# Task inputs
>>>>

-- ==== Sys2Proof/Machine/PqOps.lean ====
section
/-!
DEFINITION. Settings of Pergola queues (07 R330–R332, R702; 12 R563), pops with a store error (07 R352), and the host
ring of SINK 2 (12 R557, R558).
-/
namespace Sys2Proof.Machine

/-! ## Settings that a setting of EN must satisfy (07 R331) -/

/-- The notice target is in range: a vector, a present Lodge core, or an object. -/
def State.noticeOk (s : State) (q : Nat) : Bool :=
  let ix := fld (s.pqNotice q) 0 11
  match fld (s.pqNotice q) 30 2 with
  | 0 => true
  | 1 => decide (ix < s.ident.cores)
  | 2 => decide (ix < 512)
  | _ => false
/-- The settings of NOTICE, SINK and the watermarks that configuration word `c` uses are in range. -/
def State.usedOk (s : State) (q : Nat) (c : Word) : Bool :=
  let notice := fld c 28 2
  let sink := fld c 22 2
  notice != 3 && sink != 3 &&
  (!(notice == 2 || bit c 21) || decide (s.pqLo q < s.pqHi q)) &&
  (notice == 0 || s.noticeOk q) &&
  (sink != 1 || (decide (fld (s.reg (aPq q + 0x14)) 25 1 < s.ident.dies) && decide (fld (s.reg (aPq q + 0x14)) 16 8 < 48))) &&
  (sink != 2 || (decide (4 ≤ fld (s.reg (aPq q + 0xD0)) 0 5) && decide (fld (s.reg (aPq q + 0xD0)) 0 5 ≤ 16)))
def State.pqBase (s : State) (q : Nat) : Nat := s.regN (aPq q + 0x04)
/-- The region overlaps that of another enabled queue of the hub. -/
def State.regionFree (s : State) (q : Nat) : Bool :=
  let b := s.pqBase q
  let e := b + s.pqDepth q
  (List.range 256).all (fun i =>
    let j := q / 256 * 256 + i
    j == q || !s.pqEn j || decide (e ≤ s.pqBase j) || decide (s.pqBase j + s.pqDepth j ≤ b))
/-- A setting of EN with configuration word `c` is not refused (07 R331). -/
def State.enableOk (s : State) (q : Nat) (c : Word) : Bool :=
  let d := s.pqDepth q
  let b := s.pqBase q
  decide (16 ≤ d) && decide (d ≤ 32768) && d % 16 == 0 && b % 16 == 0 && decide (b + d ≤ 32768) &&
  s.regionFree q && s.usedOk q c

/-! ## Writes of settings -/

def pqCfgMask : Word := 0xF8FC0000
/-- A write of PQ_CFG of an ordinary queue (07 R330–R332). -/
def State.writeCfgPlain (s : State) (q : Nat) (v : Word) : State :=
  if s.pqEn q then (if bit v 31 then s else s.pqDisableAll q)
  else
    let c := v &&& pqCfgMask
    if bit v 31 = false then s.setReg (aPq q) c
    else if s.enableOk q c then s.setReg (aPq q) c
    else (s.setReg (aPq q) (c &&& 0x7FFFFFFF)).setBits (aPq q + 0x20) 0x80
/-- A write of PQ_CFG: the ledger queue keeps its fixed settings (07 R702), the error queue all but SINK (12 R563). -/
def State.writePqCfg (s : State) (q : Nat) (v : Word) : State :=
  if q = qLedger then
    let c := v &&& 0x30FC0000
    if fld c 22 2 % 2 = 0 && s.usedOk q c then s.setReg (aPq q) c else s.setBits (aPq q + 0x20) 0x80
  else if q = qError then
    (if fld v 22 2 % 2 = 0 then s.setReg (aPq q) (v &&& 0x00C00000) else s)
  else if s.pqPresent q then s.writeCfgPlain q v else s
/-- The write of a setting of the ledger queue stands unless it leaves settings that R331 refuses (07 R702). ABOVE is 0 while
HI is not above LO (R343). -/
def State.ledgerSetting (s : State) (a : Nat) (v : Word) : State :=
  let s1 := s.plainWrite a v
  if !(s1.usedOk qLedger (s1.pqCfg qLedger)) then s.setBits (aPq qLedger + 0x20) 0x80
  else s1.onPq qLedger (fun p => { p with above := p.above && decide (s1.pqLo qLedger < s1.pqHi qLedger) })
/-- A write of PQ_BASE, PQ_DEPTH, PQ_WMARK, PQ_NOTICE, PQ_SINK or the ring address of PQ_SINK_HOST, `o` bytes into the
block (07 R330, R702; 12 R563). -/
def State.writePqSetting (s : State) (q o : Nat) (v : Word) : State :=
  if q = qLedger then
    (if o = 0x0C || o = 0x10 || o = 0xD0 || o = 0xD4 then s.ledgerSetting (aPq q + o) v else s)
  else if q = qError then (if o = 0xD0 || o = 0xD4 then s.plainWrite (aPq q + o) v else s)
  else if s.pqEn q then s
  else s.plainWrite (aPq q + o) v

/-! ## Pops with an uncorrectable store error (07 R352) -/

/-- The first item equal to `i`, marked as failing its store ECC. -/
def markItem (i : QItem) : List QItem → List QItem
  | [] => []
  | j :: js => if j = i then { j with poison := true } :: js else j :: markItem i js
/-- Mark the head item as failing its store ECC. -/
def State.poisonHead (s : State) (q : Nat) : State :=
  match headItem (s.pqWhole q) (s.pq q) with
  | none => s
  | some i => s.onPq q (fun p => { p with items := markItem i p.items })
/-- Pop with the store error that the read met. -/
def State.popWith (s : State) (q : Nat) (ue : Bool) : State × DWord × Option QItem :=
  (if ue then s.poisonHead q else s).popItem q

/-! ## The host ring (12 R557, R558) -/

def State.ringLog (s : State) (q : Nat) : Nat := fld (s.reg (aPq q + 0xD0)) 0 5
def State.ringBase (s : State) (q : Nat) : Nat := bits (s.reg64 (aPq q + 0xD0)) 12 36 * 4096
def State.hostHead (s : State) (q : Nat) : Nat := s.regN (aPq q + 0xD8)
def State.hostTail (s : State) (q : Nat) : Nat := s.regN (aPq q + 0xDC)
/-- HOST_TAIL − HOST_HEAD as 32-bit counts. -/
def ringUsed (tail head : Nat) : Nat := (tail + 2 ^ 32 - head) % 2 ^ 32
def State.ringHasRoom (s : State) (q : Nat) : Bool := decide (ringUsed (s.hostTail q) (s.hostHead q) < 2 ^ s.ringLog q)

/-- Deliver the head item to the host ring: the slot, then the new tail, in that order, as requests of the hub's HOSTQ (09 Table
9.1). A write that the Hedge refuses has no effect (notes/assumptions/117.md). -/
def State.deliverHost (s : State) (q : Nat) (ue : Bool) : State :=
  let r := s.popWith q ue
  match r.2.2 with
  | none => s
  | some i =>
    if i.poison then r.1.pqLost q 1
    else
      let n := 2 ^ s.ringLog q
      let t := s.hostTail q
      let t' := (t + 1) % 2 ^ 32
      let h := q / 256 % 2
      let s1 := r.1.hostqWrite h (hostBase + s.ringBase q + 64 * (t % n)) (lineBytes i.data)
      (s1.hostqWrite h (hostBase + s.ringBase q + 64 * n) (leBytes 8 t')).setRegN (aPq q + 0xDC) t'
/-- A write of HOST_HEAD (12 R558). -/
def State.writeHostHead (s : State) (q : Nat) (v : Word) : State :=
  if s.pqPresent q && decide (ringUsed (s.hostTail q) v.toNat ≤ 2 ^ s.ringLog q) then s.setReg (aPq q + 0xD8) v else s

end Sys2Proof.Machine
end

<<<<

Each line of the material should be repeated exactly as it reads.

# Written answer
-- ==== Sys2Proof/Machine/PqOps.lean ====
section
/-!
DEFINITION. Settings of Pergola queues (07 R330–R332, R702; 12 R563), pops with a store error (07 R352), and the host
ring of SINK 2 (12 R557, R558).
-/
namespace Sys2Proof.Machine

/-! ## Settings that a setting of EN must satisfy (07 R331) -/

/-- The notice target is in range: a vector, a present Lodge core, or an object. -/
def State.noticeOk (s : State) (q : Nat) : Bool :=
  let ix := fld (s.pqNotice q) 0 11
  match fld (s.pqNotice q) 30 2 with
  | 0 => true
  | 1 => decide (ix < s.ident.cores)
  | 2 => decide (ix < 512)
  | _ => false
/-- The settings of NOTICE, SINK and the watermarks that configuration word `c` uses are in range. -/
def State.usedOk (s : State) (q : Nat) (c : Word) : Bool :=
  let notice := fld c 28 2
  let sink := fld c 22 2
  notice != 3 && sink != 3 &&
  (!(notice == 2 || bit c 21) || decide (s.pqLo q < s.pqHi q)) &&
  (notice == 0 || s.noticeOk q) &&
  (sink != 1 || (decide (fld (s.reg (aPq q + 0x14)) 25 1 < s.ident.dies) && decide (fld (s.reg (aPq q + 0x14)) 16 8 < 48))) &&
  (sink != 2 || (decide (4 ≤ fld (s.reg (aPq q + 0xD0)) 0 5) && decide (fld (s.reg (aPq q + 0xD0)) 0 5 ≤ 16)))
def State.pqBase (s : State) (q : Nat) : Nat := s.regN (aPq q + 0x04)
/-- The region overlaps that of another enabled queue of the hub. -/
def State.regionFree (s : State) (q : Nat) : Bool :=
  let b := s.pqBase q
  let e := b + s.pqDepth q
  (List.range 256).all (fun i =>
    let j := q / 256 * 256 + i
    j == q || !s.pqEn j || decide (e ≤ s.pqBase j) || decide (s.pqBase j + s.pqDepth j ≤ b))
/-- A setting of EN with configuration word `c` is not refused (07 R331). -/
def State.enableOk (s : State) (q : Nat) (c : Word) : Bool :=
  let d := s.pqDepth q
  let b := s.pqBase q
  decide (16 ≤ d) && decide (d ≤ 32768) && d % 16 == 0 && b % 16 == 0 && decide (b + d ≤ 32768) &&
  s.regionFree q && s.usedOk q c

/-! ## Writes of settings -/

def pqCfgMask : Word := 0xF8FC0000
/-- A write of PQ_CFG of an ordinary queue (07 R330–R332). -/
def State.writeCfgPlain (s : State) (q : Nat) (v : Word) : State :=
  if s.pqEn q then (if bit v 31 then s else s.pqDisableAll q)
  else
    let c := v &&& pqCfgMask
    if bit v 31 = false then s.setReg (aPq q) c
    else if s.enableOk q c then s.setReg (aPq q) c
    else (s.setReg (aPq q) (c &&& 0x7FFFFFFF)).setBits (aPq q + 0x20) 0x80
/-- A write of PQ_CFG: the ledger queue keeps its fixed settings (07 R702), the error queue all but SINK (12 R563). -/
def State.writePqCfg (s : State) (q : Nat) (v : Word) : State :=
  if q = qLedger then
    let c := v &&& 0x30FC0000
    if fld c 22 2 % 2 = 0 && s.usedOk q c then s.setReg (aPq q) c else s.setBits (aPq q + 0x20) 0x80
  else if q = qError then
    (if fld v 22 2 % 2 = 0 then s.setReg (aPq q) (v &&& 0x00C00000) else s)
  else if s.pqPresent q then s.writeCfgPlain q v else s
/-- The write of a setting of the ledger queue stands unless it leaves settings that R331 refuses (07 R702). ABOVE is 0 while
HI is not above LO (R343). -/
def State.ledgerSetting (s : State) (a : Nat) (v : Word) : State :=
  let s1 := s.plainWrite a v
  if !(s1.usedOk qLedger (s1.pqCfg qLedger)) then s.setBits (aPq qLedger + 0x20) 0x80
  else s1.onPq qLedger (fun p => { p with above := p.above && decide (s1.pqLo qLedger < s1.pqHi qLedger) })
/-- A write of PQ_BASE, PQ_DEPTH, PQ_WMARK, PQ_NOTICE, PQ_SINK or the ring address of PQ_SINK_HOST, `o` bytes into the
block (07 R330, R702; 12 R563). -/
def State.writePqSetting (s : State) (q o : Nat) (v : Word) : State :=
  if q = qLedger then
    (if o = 0x0C || o = 0x10 || o = 0xD0 || o = 0xD4 then s.ledgerSetting (aPq q + o) v else s)
  else if q = qError then (if o = 0xD0 || o = 0xD4 then s.plainWrite (aPq q + o) v else s)
  else if s.pqEn q then s
  else s.plainWrite (aPq q + o) v

/-! ## Pops with an uncorrectable store error (07 R352) -/

/-- The first item equal to `i`, marked as failing its store ECC. -/
def markItem (i : QItem) : List QItem → List QItem
  | [] => []
  | j :: js => if j = i then { j with poison := true } :: js else j :: markItem i js
/-- Mark the head item as failing its store ECC. -/
def State.poisonHead (s : State) (q : Nat) : State :=
  match headItem (s.pqWhole q) (s.pq q) with
  | none => s
  | some i => s.onPq q (fun p => { p with items := markItem i p.items })
/-- Pop with the store error that the read met. -/
def State.popWith (s : State) (q : Nat) (ue : Bool) : State × DWord × Option QItem :=
  (if ue then s.poisonHead q else s).popItem q

/-! ## The host ring (12 R557, R558) -/

def State.ringLog (s : State) (q : Nat) : Nat := fld (s.reg (aPq q + 0xD0)) 0 5
def State.ringBase (s : State) (q : Nat) : Nat := bits (s.reg64 (aPq q + 0xD0)) 12 36 * 4096
def State.hostHead (s : State) (q : Nat) : Nat := s.regN (aPq q + 0xD8)
def State.hostTail (s : State) (q : Nat) : Nat := s.regN (aPq q + 0xDC)
/-- HOST_TAIL − HOST_HEAD as 32-bit counts. -/
def ringUsed (tail head : Nat) : Nat := (tail + 2 ^ 32 - head) % 2 ^ 32
def State.ringHasRoom (s : State) (q : Nat) : Bool := decide (ringUsed (s.hostTail q) (s.hostHead q) < 2 ^ s.ringLog q)

/-- Deliver the head item to the host ring: the slot, then the new tail, in that order, as requests of the hub's HOSTQ (09 Table
9.1). A write that the Hedge refuses has no effect (notes/assumptions/117.md). -/
def State.deliverHost (s : State) (q : Nat) (ue : Bool) : State :=
  let r := s.popWith q ue
  match r.2.2 with
  | none => s
  | some i =>
    if i.poison then r.1.pqLost q 1
    else
      let n := 2 ^ s.ringLog q
      let t := s.hostTail q
      let t' := (t + 1) % 2 ^ 32
      let h := q / 256 % 2
      let s1 := r.1.hostqWrite h (hostBase + s.ringBase q + 64 * (t % n)) (lineBytes i.data)
      (s1.hostqWrite h (hostBase + s.ringBase q + 64 * n) (leBytes 8 t')).setRegN (aPq q + 0xDC) t'
/-- A write of HOST_HEAD (12 R558). -/
def State.writeHostHead (s : State) (q : Nat) (v : Word) : State :=
  if s.pqPresent q && decide (ringUsed (s.hostTail q) v.toNat ≤ 2 ^ s.ringLog q) then s.setReg (aPq q + 0xD8) v else s

end Sys2Proof.Machine
end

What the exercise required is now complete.